Qu’un écrivain est heureux de pouvoir mettre sur le papier, faire imprimer même tout ce qui est en lui, autour de lui ! Mais, moi, je ne suis qu’une pauvre vieille femme…

C’est dommage. J’ai connu tant d’hommes bons ! J’ai vu autour de moi tant d’amour, tant de choses belles et grandes !

Mon père, un savant à sa manière, comme tu sais, me disait un jour des paroles qui sont toujours restées dans ma mémoire et qui me reviennent sans cesse maintenant.

Il me disait : les hommes qui courent après le bonheur poursuivent un fantôme, un feu follet. Il n’y a rien en ce monde, rien de ce que l’homme peut saisir de ses mains qui nous donne le contentement. Celui qui aime une femme et met son plus grand bonheur dans cette possession découvrira qu’il n’est plus heureux aussitôt que cette femme lui aura appartenu quelque temps. Celui qui lutte pour la fortune se verra, en pleine abondance de biens, manquer du nécessaire, autant qu’il en manquait quand il était pauvre. En dehors de nous-mêmes, rien de ce qui est dans le monde ne saurait vraiment nous faire heureux.
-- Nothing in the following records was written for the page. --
/-- The thread with a scalar register written; a write to s0 is discarded (R222). -/
def setReg (th : Thread) (i : Nat) (v : Word) : Thread :=
  if i = 0 then th else { th with s := th.s.setIfInBounds i v }

end Sys2Proof.Machine
end

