/-! ## Codes of a far end -/

/-- Spans of the view rows that a tile or a run of rows touches: address and bytes. -/
def Geo.spans : Geo → List (Nat × Nat)
  | .tile h _ r c => (List.range (min 256 (h.rows - 256 * r))).map (fun i =>
      h.span (256 * r + i) (256 * c) (min 256 (h.cols - 256 * c)))
  | .rows h r n => (List.range n).map (fun i => h.span (r + i) 0 h.cols)
  | .page _ _ _ _ => []

/-- The handle of a place. -/
def Geo.h : Geo → Handle
  | .tile h _ _ _ => h
  | .rows h _ _ => h
  | .page h _ _ _ => h

/-- The lowest address of spans, and the bytes from it to their end. -/
def hull (ss : List (Nat × Nat)) : Nat × Nat :=
  let lo := ss.foldl (fun a x => min a x.1) ((ss.headD (0, 0)).1)
  (lo, ss.foldl (fun a x => max a (x.1 + x.2)) 0 - lo)

/-- How a transfer reads bytes: handle index, address, count. -/
abbrev FarRd := Nat → Nat → Nat → List Byte

/-- Bytes that came from outside the device: handle index, address of the first, bytes. -/
abbrev Outside := List (Nat × Nat × List Byte)

/-- Bytes of a far end: as context `c` sees its own memory, or what came from outside. -/
def farBytes (s : State) (c : Nat) (outs : Outside) : FarRd := fun h a n =>
  match outs.find? (fun o => o.1 == h) with
  | some (_, lo, bs) => (bs.drop (a - lo)).take n
  | none => readV s c h a n

/-- The code of an element of a tensor as a transfer reads it. -/
def elemF (rdf : FarRd) (h : Handle) (ix : List Nat) : Nat := elemOf (rdf h.idx) h.loc h.ebits (h.off ix)

/-- The scale code of an element of a view as a transfer reads it (R489). -/
def scaleCodeF (rdf : FarRd) (h k : Handle) (r col : Nat) : Nat := elemF rdf k (scaleIx h k (h.ix r col))

/-- The scale code of an element of a view (R489). -/
def scaleCode (s : State) (c : Nat) (h k : Handle) (r col : Nat) : Nat := scaleCodeF (readV s c) h k r col

/-! ## Slub records (R57-R60) -/

/-- Slots of each region of a slub tensor: its last dimension is a header and the records (R59, DEDUCED, log 35). -/
def Handle.slubSlots (k : Handle) : Nat := k.cols - 1

/-- Bytes of a region: a header and its slots, padded to a multiple of 64 B; and the region's first address (R59, DEDUCED,
log 35). -/
def Handle.slubSize (k : Handle) : Nat := roundUp (4 * k.cols) 64
def Handle.slubAddr (k : Handle) (region : Nat) : Nat := k.loc + region * k.slubSize

/-- The region number of the tile that holds an element, row tiles outermost, and the element's INDEX in it (R58, R59). -/
def slubPlace (h : Handle) (isB : Bool) (r c : Nat) : Nat × Nat :=
  (r / 256 * ceilDiv h.cols 256 + c / 256, if isB then c % 256 * 256 + r % 256 else r % 256 * 256 + c % 256)

/-- The records of a region; none where its header counts more than its slots (R60). -/
def slubRecords (rdf : FarRd) (k : Handle) (region : Nat) : Option (List (Nat × Nat)) :=
  let a := k.slubAddr region
  let n := ofBytes (rdf k.idx a 4) % 8192
  if k.slubSlots < n then none
  else some ((List.range n).map (fun i =>
    let w := ofBytes (rdf k.idx (a + 4 * (i + 1)) 4)
    (w % 65536, w / 65536)))

/-- The value that a slub region gives an escaped element (R29, R60): none where no record or more than one names it. -/
def slubValue (recs : List (Nat × Nat)) (ix : Nat) : Option Val :=
  match recs.filter (fun x => x.1 == ix) with
  | [x] => some (kf16Val x.2)
  | _ => none

/-! ## Conversion (R38-R40, R199) -/

/-- The value of a far-end element for a conversion, with its scale and its slub record (R29, R40), and what is
counted. -/
def convValue (src : Fmt) (code : Nat) (scale : Option Nat) (slub : Option Val) : Val × Cnt :=
  let zero := match scale with
    | some k => decide (k % 256 / 4 = 0)
    | none => false
  if (src == .kf4 || src == .kf8) && zero then (.num 0, {})
  else if src == .kf4 && code % 16 == 8 then
    match slub with
    | some v => (v, {})
    | none => (.poison, { new := 1 })
  else
    let v := src.value code
    match scale with
    | some k => if src == .kf4 || src == .kf8 then (v.map1 (· * ks8Val (k % 256)), {}) else (v, {})
    | none => (v, {})

/-- A value written to a format after a conversion, with what both count. -/
def convWrite (dst : Fmt) (x : Val × Cnt) : Nat × Cnt :=
  let w := dst.write x.1
  (w.1, x.2.add w.2)

/-- Codes packed into bytes (R25). -/
def packCodes (bits : Nat) (cs : List Nat) : List Byte :=
  if bits = 4 then
    (List.range (ceilDiv cs.length 2)).map (fun i =>
      BitVec.ofNat 8 ((cs[2 * i]?).getD 0 % 16 + (cs[2 * i + 1]?).getD 0 % 16 * 16))
  else cs.flatMap (leBytes (bits / 8))

/-- One element of a load in the stream's format (R199). -/
def loadElem (x : Stream) (h : Handle) (rdf : FarRd) (r c : Nat) : Nat × Cnt :=
  let code := elemF rdf h (h.ix r c)
  match fmtOf h.fmt, fmtOf x.fmt.toNat with
  | some src, some dst =>
    if src = dst then (src.copy code, {})
    else
      let sc := x.scaleH.map (fun k => scaleCodeF rdf h k r c)
      let sv : Option Val := match x.slubH with
        | none => none
        | some k =>
          if code % 16 = 8 then
            let p := slubPlace h (bLayout h x.scaleH) r c
            ((slubRecords rdf k p.1).bind (fun rs => slubValue rs p.2))
          else none
      convWrite dst (convValue src code sc sv)
  | _, _ => (code, {})

/-- The scale handle of the far end of a tile. -/
def geoScale (x : Stream) (g : Geo) : Option Handle := match x.walk with
  | .driven => (x.segs.find? (fun sg => sg.h == g.h)).bind (fun sg => sg.scaleH)
  | _ => x.scaleH

/-- The slub region that goes with a tile of KF4 codes to an `mma` (R28, R59): handle, address, bytes. -/
def tileRegion (x : Stream) (g : Geo) : Option (Handle × Nat × Nat) := match x.walk, g with
  | .driven, .tile h _ r c => ((x.segs.find? (fun sg => sg.h == h)).bind (fun sg => sg.slubH)).map (fun k =>
      (k, k.slubAddr (r * ceilDiv h.cols 256 + c), 4 * k.cols))
  | _, _ => none

/-- A stream with the slub region of its tile `n`, of a place of stream `src`. -/
def Stream.withRegion (x : Stream) (rdf : FarRd) (src : Stream) (g : Geo) (n : Nat) : Stream := match tileRegion src g with
  | some (k, a, m) => { x with regions := x.regions ++ [(n, rdf k.idx a m)] }
  | none => x

/-- Whether a load converts. -/
def converts (x : Stream) (h : Handle) : Bool := fmtOf h.fmt != fmtOf x.fmt.toNat

/-- The slub regions that a load of rows converts from. -/
def slubRegions (x : Stream) (h : Handle) (r n : Nat) : List Nat :=
  ((List.range n).flatMap (fun i => (List.range (ceilDiv h.cols 256)).map (fun j =>
    (slubPlace h (bLayout h x.scaleH) (r + i) (256 * j)).1))).eraseDups

/-- The slub regions that a load converts from have no header count above their slots: BAD_HANDLE otherwise (R60).
(DEDUCED, log 79.) -/
def slubsOk (s : State) (rdf : FarRd) (x : Stream) (g : Geo) : Ex Unit :=
  match g, x.slubH with
  | .rows h r n, some k =>
    needF s (!converts x h || (slubRegions x h r n).all (fun m => (slubRecords rdf k m).isSome)) (fHandle k.idx)
  | _, _ => .ok ()

/-- The elements that head the blocks of a tile or a run of rows, and so name its scales: row and column (R193, R489). -/
def Geo.heads (k : Handle) : Geo → List (Nat × Nat)
  | .tile h isB r c => (List.range 256).flatMap (fun i => (List.range 8).filterMap (fun b =>
      let p := if isB then (256 * r + 32 * b, 256 * c + i) else (256 * r + i, 256 * c + 32 * b)
      if p.1 < h.rows ∧ p.2 < h.cols then some p else none))
  | .rows h r n => (List.range n).flatMap (fun i =>
      if scaleAxis h k = h.rank - 1 then (List.range (ceilDiv h.cols 32)).map (fun b => (r + i, 32 * b))
      else (List.range h.cols).map (fun j => (r + i, j)))
  | .page _ _ _ _ => []

/-- What a transfer reaches through one handle: spans of addresses as the entry gives them. -/
structure Part where
  h : Handle
  ss : List (Nat × Nat)
  deriving DecidableEq, Repr

/-- The scales of a far end as a part (R193, R489). -/
def scalePart (h k : Handle) (g : Geo) : Part :=
  ⟨k, joinSpans ((g.heads k).map (fun p => (k.loc + k.off (scaleIx h k (h.ix p.1 p.2)), 1)))⟩

/-- What a load of a tile reads: its elements, the scales that go with them or are applied to them, and the slub regions of a
conversion, or the one that goes with the tile (R28, R29, R40, R193). -/
def loadParts (x : Stream) (g : Geo) : List Part :=
  let h := g.h
  let scales : List Part := match geoScale x g, g with
    | some k, .tile _ _ _ _ => if scaledFmt h.fmt then [scalePart h k g] else []
    | some k, .rows _ _ _ => if converts x h then [scalePart h k g] else []
    | _, _ => []
  let region : List Part := (tileRegion x g).toList.map (fun z => ⟨z.1, [z.2]⟩)
  let slubs : List Part := match x.slubH, g with
    | some k, .rows _ r n =>
      if converts x h then [⟨k, (slubRegions x h r n).map (fun m => (k.slubAddr m, 4 * k.cols))⟩] else []
    | _, _ => []
  ⟨h, g.spans⟩ :: (scales ++ slubs ++ region)

/-- Bytes of a tile in tile layout (R193): elements, then scales. Elements beyond the view are 0, scales 0x00. -/
def tileBytes (bits : Nat) (isB scaled : Bool) (rows cols : Nat) (elem scale : Nat → Nat → Nat) : List Byte :=
  let at' (i k : Nat) : Nat × Nat := if isB then (k, i) else (i, k)
  let g (f : Nat → Nat → Nat) (p : Nat × Nat) : Nat := if p.1 < rows ∧ p.2 < cols then f p.1 p.2 else 0
  ((List.range 256).flatMap (fun i => packCodes bits ((List.range 256).map (fun k => g elem (at' i k))))) ++
  (if scaled then (List.range 256).flatMap (fun i => (List.range 8).map (fun b =>
    BitVec.ofNat 8 (g scale (at' i (32 * b))))) else [])
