/-- The elements of a filled slot (R193, R279). -/
def slotElems (s : State) (x : Stream) (n : Nat) (g : Geo) : List SlotElem :=
  let m := slotMem s x
  let base := x.slotOff (x.slotNo n)
  let rdb (a k : Nat) : List Byte := memRead m a k
  match g with
  | .tile h isB r c =>
    let rows := min 256 (h.rows - 256 * r)
    let cols := min 256 (h.cols - 256 * c)
    (List.range rows).flatMap (fun i => (List.range cols).map (fun j =>
      let p := if isB then (j, i) else (i, j)
      ⟨256 * r + i, 256 * c + j, elemOf rdb base h.ebits (256 * p.1 + p.2),
       if scaledFmt h.fmt && (geoScale x g).isSome then some (memByte m (base + 8192 * h.ebits + 8 * p.1 + p.2 / 32)).toNat else none⟩))
  | .rows h r k =>
    let bits := bitsOf x.fmt.toNat
    let rows := match x.short.find? (fun y => y.1 == n) with
      | some y => min k y.2
      | none => k
    (List.range rows).flatMap (fun i => (List.range h.cols).map (fun j =>
      ⟨r + i, j, elemOf rdb (base + i * rowBytes64 bits h.cols) bits j, none⟩))
  | .page _ _ _ _ => []

/-- The scales of a filled tile with the elements that head their blocks: row, column, code (R193). -/
def slotScales (s : State) (x : Stream) (n : Nat) (g : Geo) : List (Nat × Nat × Nat) :=
  match g with
  | .tile h isB r c =>
    let m := slotMem s x
    let base := x.slotOff (x.slotNo n) + 8192 * h.ebits
    (List.range 256).flatMap (fun i => (List.range 8).filterMap (fun b =>
      let p := if isB then (256 * r + 32 * b, 256 * c + i) else (256 * r + i, 256 * c + 32 * b)
      if p.1 < h.rows ∧ p.2 < h.cols then some (p.1, p.2, (memByte m (base + 8 * i + b)).toNat) else none))
  | _ => []

/-- Whether a row ends with a pad nibble: an odd row of 4-bit elements that starts at a byte (R25). -/
def padded (h : Handle) (r : Nat) : Bool :=
  h.ebits == 4 && h.cols % 2 == 1 && h.stride (h.rank - 1) == 1 && h.off (h.ix r 0) % 2 == 0

/-- The place of a row's pad nibble, in 4-bit units. -/
def padAt (h : Handle) (r : Nat) : Nat := (h.nibbles (h.ix r (h.cols - 1))).1 + 1

/-- The pad nibble after a row is written as 0 (R25). -/
def padRow (s : State) (c : Nat) (h : Handle) (w : Writer) (r : Nat) : State :=
  let a := padAt h r / 2
  let b := rdN s (writerView s c h.idx a w) 1
  writeV s c h.idx a [BitVec.ofNat 8 (b % 16)] w

/-- Rows that the fill of a slot covered. -/
def Stream.rowsOf (x : Stream) (n : Nat) : Nat := match x.short.find? (fun y => y.1 == n) with
  | some y => y.2
  | none => 256

/-- The bytes of a page part that a slot's tile gives (R124, R125): byte offset in the subpage, and bytes. -/
def pageBytesOf (s : State) (x : Stream) (n d : Nat) (v : Bool) : List (Nat × List Byte) :=
  let m := slotMem s x
  let b := x.slotOff (x.slotNo n)
  let rows := x.rowsOf n
  let code (i k : Nat) : Byte := memByte m (b + 256 * i + k)
  let sc (i k : Nat) : Byte := memByte m (b + 65536 + 8 * i + k)
  if v then
    (List.range rows).map (fun j => (256 * d + j * d, (List.range d).map (fun i => code i j))) ++
    (List.range d).map (fun i => (520 * d + 8 * i, (List.range (ceilDiv rows 32)).map (sc i)))
  else
    (List.range rows).map (fun j => (j * d, (List.range d).map (code j))) ++
    (List.range rows).map (fun j => (512 * d + j * (d / 32), (List.range (d / 32)).map (sc j)))

/-- Poison codes among the tokens of a slot of page parts, those of zero blocks apart (R24, R41). -/
def pagePoison (s : State) (x : Stream) (n d : Nat) (v : Bool) : Nat :=
  let m := slotMem s x
  let b := x.slotOff (x.slotNo n)
  let rows := x.rowsOf n
  let (ni, nk) := if v then (d, rows) else (rows, d)
  ((List.range ni).map (fun i => ((List.range nk).filter (fun k =>
    memByte m (b + 256 * i + k) == 0x80 && decide ((memByte m (b + 65536 + 8 * i + k / 32)).toNat / 4 ≠ 0))).length)).sum

/-- A stream whose fill `n` has drained: its slot is free. -/
def Stream.drainedOne (x : Stream) (n : Nat) : Stream := { x.release n with drained := n + 1, moved := true, stall := 0 }
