/-- An element-wise instruction runs (R101). -/
def runElem (s : State) (o : EngOp) : Ex State := do
  unitReady s o
  let d := vopOf (o.reg o.f.sl0)
  let a := vopOf (o.reg o.f.sl1)
  let b := opdOf (o.reg o.f.sl2) (bit o.f.variant 0) (bit o.f.variant 1)
  let c := if o.tag == .vfma then opdOf (o.reg o.f.sl3) (bit o.f.variant 2) (bit o.f.variant 3) else .scalar (.num 0)
  let rows := (List.range a.rows).map (fun r =>
    ((vopVals s o.t a r).zip ((opdRow s o.t b a.len r).zip (opdRow s o.t c a.len r))).map (fun x =>
      storeVal d.f (rnC (elemOp o.tag x.1 x.2.1 x.2.2))))
  let s1 ← putRows s o.t d rows
  .ok (finishOp s1 o d.rows)

/-- Issue of the forms d, a with equal shapes: vcvt and vfn. -/
def issueUnary (t : Tid) (f : Fields) (s : State) (tag : EngTag) (var : Nat) : Res :=
  runThread s t fun s th => do
    dec s (formOk f var 0 [.scalar, .scalar])
    engineRoom s t 2
    let wd ← src th f.sl0
    let wa ← src th f.sl1
    let a ← readVop s wa
    let d ← readVop s wd
    needF s (d.rows == a.rows && d.len == a.len) fOperand
    needF s (tag != .vcvt || convertible a.f d.f) fFormat
    let (s1, o1) ← srcVop s t (newOp s t th tag f) a
    let (s2, o2) ← dstVop s1 t o1 d
    .ok (issueOp s2 t th o2)

/-- vcvt (R38). -/
def execVcvt (t : Tid) (f : Fields) (s : State) : Res := issueUnary t f s .vcvt 0

/-- vfn (R106). -/
def execVfn (t : Tid) (f : Fields) (s : State) : Res := issueUnary t f s .vfn 7

/-- vcvt and vfn run. -/
def runUnary (s : State) (o : EngOp) : Ex State := do
  unitReady s o
  let d := vopOf (o.reg o.f.sl0)
  let a := vopOf (o.reg o.f.sl1)
  let rows := (List.range a.rows).map (fun r =>
    if o.tag == .vcvt then (vopRow s o.t a r).map (convertCode a.f d.f)
    else (vopVals s o.t a r).map (fun x => storeVal d.f (distaff (dfunOf (fld o.f.variant 2 0)) x)))
  let s1 ← putRows s o.t d rows
  .ok (finishOp s1 o d.rows)

/-! ## Reductions (R103-R105) -/

/-- Neighbours of a level combined; a node with one side absent passes the other through (R103). -/
def pairUp {α : Type} (g : α → α → α × Cnt) : List (Option α) → List (Option α) × Cnt
  | some a :: some b :: r =>
    let x := g a b
    let y := pairUp g r
    (some x.1 :: y.1, x.2.add y.2)
  | a :: b :: r =>
    let y := pairUp g r
    ((a.or b) :: y.1, y.2)
  | l => (l, {})

/-- The pairwise tree of R103, `n` levels. -/
def pairTree {α : Type} (g : α → α → α × Cnt) : Nat → List (Option α) → Option α × Cnt
  | 0, l => (l.head?.getD none, {})
  | n + 1, l =>
    let x := pairUp g l
    let y := pairTree g n x.1
    (y.1, x.2.add y.2)

/-- One block of up to 256 elements folded into the lanes (R103). -/
def foldBlock {α : Type} (step : Option α → Val → α × Cnt) (lanes : List (Option α)) (xs : List Val) :
    List (Option α) × Cnt :=
  let ys := lanes.zipIdx.map (fun l => match xs[l.2]? with
    | some x => let r := step l.1 x; (some r.1, r.2)
    | none => (l.1, {}))
  (ys.map (·.1), sumCnt (ys.map (·.2)))

/-- Chunk results of a sequence (R103): lanes folded in ascending index, then 8 levels; with what each chunk counts. -/
def chunkResults {α : Type} (step : Option α → Val → α × Cnt) (comb : α → α → α × Cnt) (xs : List Val) :
    List (Option α × Cnt) :=
  (List.range (ceilDiv xs.length 65536)).map (fun c =>
    let part := (xs.drop (65536 * c)).take 65536
    let folded := (List.range (ceilDiv part.length 256)).foldl (fun (acc : List (Option α) × Cnt) b =>
      let r := foldBlock step acc.1 ((part.drop (256 * b)).take 256)
      (r.1, acc.2.add r.2)) (List.replicate 256 none, {})
    let y := pairTree comb 8 folded.1
    (y.1, folded.2.add y.2))

/-- The whole of a sequence: chunk results combined in their tree (R103). A saturation in any step of it counts once, for the one
element that it gives (R41, DEDUCED, log 106). -/
def wholeSeq {α : Type} (step : Option α → Val → α × Cnt) (comb : α → α → α × Cnt) (xs : List Val) : Option α × Cnt :=
  let c := chunkResults step comb xs
  let r := pairTree comb 16 (c.map (·.1))
  (r.1, ((sumCnt (c.map (·.2))).add r.2).once)

/-- `vred` kinds (R104): 0 sum, 1 sumsq, 2 max, 3 min, 4 absmax. -/
def redStep (kind : Nat) (acc : Option Val) (x : Val) : Val × Cnt :=
  match kind, acc with
  | 0, none => (x, {})
  | 0, some a => rnC (Val.map2 (· + ·) a x)
  | 1, a => rnC (Val.map2 (· + ·) (a.getD (.num 0)) (Val.map2 (· * ·) x x))
  | 4, none => (x.map1 qabs, {})
  | 4, some a => (Val.map2 qmax a (x.map1 qabs), {})
  | _, none => (x, {})
  | 2, some a => (Val.map2 qmax a x, {})
  | _, some a => (Val.map2 qmin a x, {})

/-- The combine of a kind. -/
def redComb (kind : Nat) (a b : Val) : Val × Cnt :=
  match kind with
  | 0 | 1 => rnC (Val.map2 (· + ·) a b)
  | 3 => (Val.map2 qmin a b, {})
  | _ => (Val.map2 qmax a b, {})

/-- The reduction of a sequence. -/
def reduceSeq (kind : Nat) (xs : List Val) : Val × Cnt :=
  let r := wholeSeq (redStep kind) (redComb kind) xs
  (r.1.getD (.num 0), r.2)

/-- A statistic's state (R118). -/
structure Stat where
  n : Nat
  mean : Val
  m2 : Val
  deriving DecidableEq, Repr

/-- The lane fold of `vstat` (R118). -/
def statStep (a : Option Stat) (x : Val) : Stat × Cnt :=
  let z := a.getD ⟨0, .num 0, .num 0⟩
  let n := z.n + 1
  let d := rnC (Val.map2 (· - ·) x z.mean)
  let mean := rnC (Val.map2 (fun p q => p + q / (n : ℚ)) z.mean d.1)
  let e := rnC (Val.map2 (· - ·) x mean.1)
  let m2 := rnC (Val.map2 (· + ·) z.m2 (Val.map2 (· * ·) d.1 e.1))
  (⟨n, mean.1, m2.1.map1 (qmax 0)⟩, ((d.2.add mean.2).add (e.2.add m2.2)).once)

/-- The combine of `vstat` (R118). -/
def statComb (a b : Stat) : Stat × Cnt :=
  let n := a.n + b.n
  let d := rnC (Val.map2 (· - ·) b.mean a.mean)
  let mean := rnC (Val.map2 (fun p q => p + q * (b.n : ℚ) / (n : ℚ)) a.mean d.1)
  let m2 := rnC (Val.map2 (· + ·) (Val.map2 (· + ·) a.m2 b.m2)
    (d.1.map1 (fun q => q * q * (a.n : ℚ) * (b.n : ℚ) / (n : ℚ))))
  (⟨n, mean.1, m2.1.map1 (qmax 0)⟩, ((d.2.add mean.2).add m2.2).once)

/-- The 16 bytes of a statistic record (R120). -/
def statBytes (a : Stat) : List Byte := leBytes 8 a.n ++ leBytes 4 (kf32Code a.mean) ++ leBytes 4 (kf32Code a.m2)

/-- The statistic record at a scratch offset; none where COUNT is 0. -/
def statAt (s : State) (t : Tid) (a : Nat) : Option Stat :=
  let m := scratchOf s t.ctx t.lsp
  let n := memNat m a 8
  if n = 0 then none else some ⟨n, kf32Val (memNat m (a + 8) 4), kf32Val (memNat m (a + 12) 4)⟩

/-- How many slots of a stream hold `n` elements, the slot `i` places on holding `len i`. -/
def slotsFor (len : Nat → Nat) : Nat → Nat → Nat → Nat
  | 0, i, _ => i
  | fuel + 1, i, n => if n ≤ len i then i + 1 else slotsFor len fuel (i + 1) (n - len i)

/-- The source of `vred` and `vstat`: a VOP, or `n` KF32 elements of the next slots of a stream (R292, DEDUCED, log 38), which are one
row (DESIGN CHOICE, log 141). -/
def takeSrc (s : State) (t : Tid) (o : EngOp) (th : Thread) (v : BitVec 16) (sstr : Bool) (n : Nat) :
    Ex (State × EngOp × Nat × Nat) := do
  if sstr then
    let x ← needStream s t v.toNat
    needF s (x.scratch && x.kind != .store) fStream
    needF s (x.fmt == 5) fFormat
    let k := slotsFor (fun i => (x.shape (x.cons + i)).rows * (x.shape (x.cons + i)).len) n 0 n
    .ok (setStream (noteLocalUse s t x) { x with cons := x.cons + k },
      { o with claims := o.claims ++ (List.range k).map (fun i => ⟨x.sid, x.cons + i, false⟩) }, 1, n)
  else
    let w ← src th v
    let a ← readVop s w
    let (s1, o1) ← srcVop s t o a
    .ok (s1, o1, a.rows, a.len)

/-- The next slot of a stream source is read, row by row, and freed (R196, R279); the instruction keeps its codes. -/
def readSlot (s : State) (o : EngOp) (v : BitVec 16) : Ex (State × EngOp) := do
  let x ← the (stream? s o.t v.toNat) "the stream is not open"
  let c ← the ((o.claims.filter (fun c => !c.fills))[o.prog]?) "every slot is read"
  can (x.has c.tile) "a slot is not filled (R280)"
  let m := slotMem s x
  let z := x.shape c.tile
  let cs := (List.range z.rows).flatMap (fun r => (List.range z.len).map (fun i =>
    BitVec.ofNat 192 (memNat m (x.slotOff (x.slotNo c.tile) + r * z.pitch + 4 * i) 4)))
  let o1 := { o with prog := o.prog + 1, acc := o.acc ++ [⟨0, o.prog, [cs]⟩] }
  .ok (setOp (setStream s (x.release c.tile)) o1, o1)

/-- A source is taken in: a VOP at once, a stream slot by slot; whether all of it is now there. A filler's starts with every slot it reads
filled and every slot it writes free (R221). -/
def takeUnit (s : State) (o : EngOp) (v : BitVec 16) (sstr : Bool) : Ex (State × EngOp × Bool) := do
  if sstr then
    can (mayRun s o) "an earlier instruction is not complete (R275)"
    can (!(getC s o.t.ctx).filler || decide (0 < o.prog) || claimsReady s o) "a slot is not ready (R221)"
    let (s1, o1) ← readSlot s o v
    let whole := decide ((o.claims.filter (fun c => !c.fills)).length ≤ o1.prog)
    can (!whole || claimsReady s1 { o1 with claims := o1.claims.filter (fun c => c.fills) }) "a slot is not ready (R280)"
    .ok (s1, o1, whole)
  else
    unitReady s o
    .ok (s, o, true)

/-- The elements of a source, row by row. -/
def srcElems (s : State) (o : EngOp) (v : BitVec 16) (sstr : Bool) (n : Nat) : List (List Val) :=
  if sstr then [((o.acc.flatMap (fun a => a.q.flatten)).take n).map (fun c => kf32Val c.toNat)]
  else
    let a := vopOf (o.reg v)
    (List.range a.rows).map (vopVals s o.t a)

/-- A part's first element and length fit the whole sequence (R105). -/
def partOk (s : State) (first len whole : Nat) : Ex Unit :=
  needF s (decide (first % 65536 = 0) && decide (first + len ≤ whole) && decide (whole ≤ 4294967296) &&
    (decide ((first + len) % 65536 = 0) || first + len == whole)) fOperand

/-- A length register: value + 1, at most 2^32 (R103). -/
def lenOf (s : State) (w : Word) : Ex Nat := do
  needF s (decide (w.toNat + 1 ≤ 4294967296)) fOperand
  .ok (w.toNat + 1)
Notre bonheur ne consiste pas dans la possession, la conquête, le but atteint ; il ne consiste que dans les efforts de la lutte, que ces efforts tendent vers un but ou un autre.

Avec les années, j’ai fait une découverte qui avait échappé à mon bon père.

Il y a encore une autre sorte de bonheur et celui-là consiste dans le souvenir. Ce que nous gardons dans notre mémoire est seul bien à nous ; aucune puissance de la terre ne peut nous l’enlever.

Sur ce lit de douleur que je ne quitterai plus, qu’ai-je à espérer, moi, pauvre femme, qu’ai-je à poursuivre, à atteindre ? Et, cependant, je suis bien heureuse par mes souvenirs.

Je n’ai qu’à remonter le courant des jours écoulés et je sens en moi un étrange bien-être, la vive gaieté d’une fillette. Ah ! qu’il fait bon, mon enfant, de n’avoir que des souvenirs jolis, bons, purs surtout, sans tache !

Mon père avait une jolie propriété, et, dans cette propriété, une antique maison ayant l’air d’un château, avec ses pignons, ses saillies, ses petites tours. Elle était entourée d’un parc non entretenu et beau par cela même que personne ne s’en occupait, qu’aucun jardinier ne cherchait à l’embellir, qu’il était abandonné aux soins de la seule nature. C’était une vraie forêt vierge que notre parc, une forêt pleine d’oiseaux chantant dans les arbres, d’abeilles bourdonnant sur les pelouses émaillées de toute espèce de fleurs.

Je grandis dans cette maison, ce jardin.

Je ne connus jamais ma mère. Elle était morte, moi à peine au monde.

J’avais une nourrice dont la bonne figure me revient là, radieuse sous son bonnet blanc, ressemblant toujours à un rayon de soleil. Elle demeura parmi nous jusqu’à ce qu’il me fut possible de courir seule : puis un jour elle prit le lit et ne le quitta plus. Je me souviens encore qu’en touchant ses mains froides, je frissonnai et que je pleurai amèrement quand on l’emporta.

Plus tard, je compris qu’elle était morte.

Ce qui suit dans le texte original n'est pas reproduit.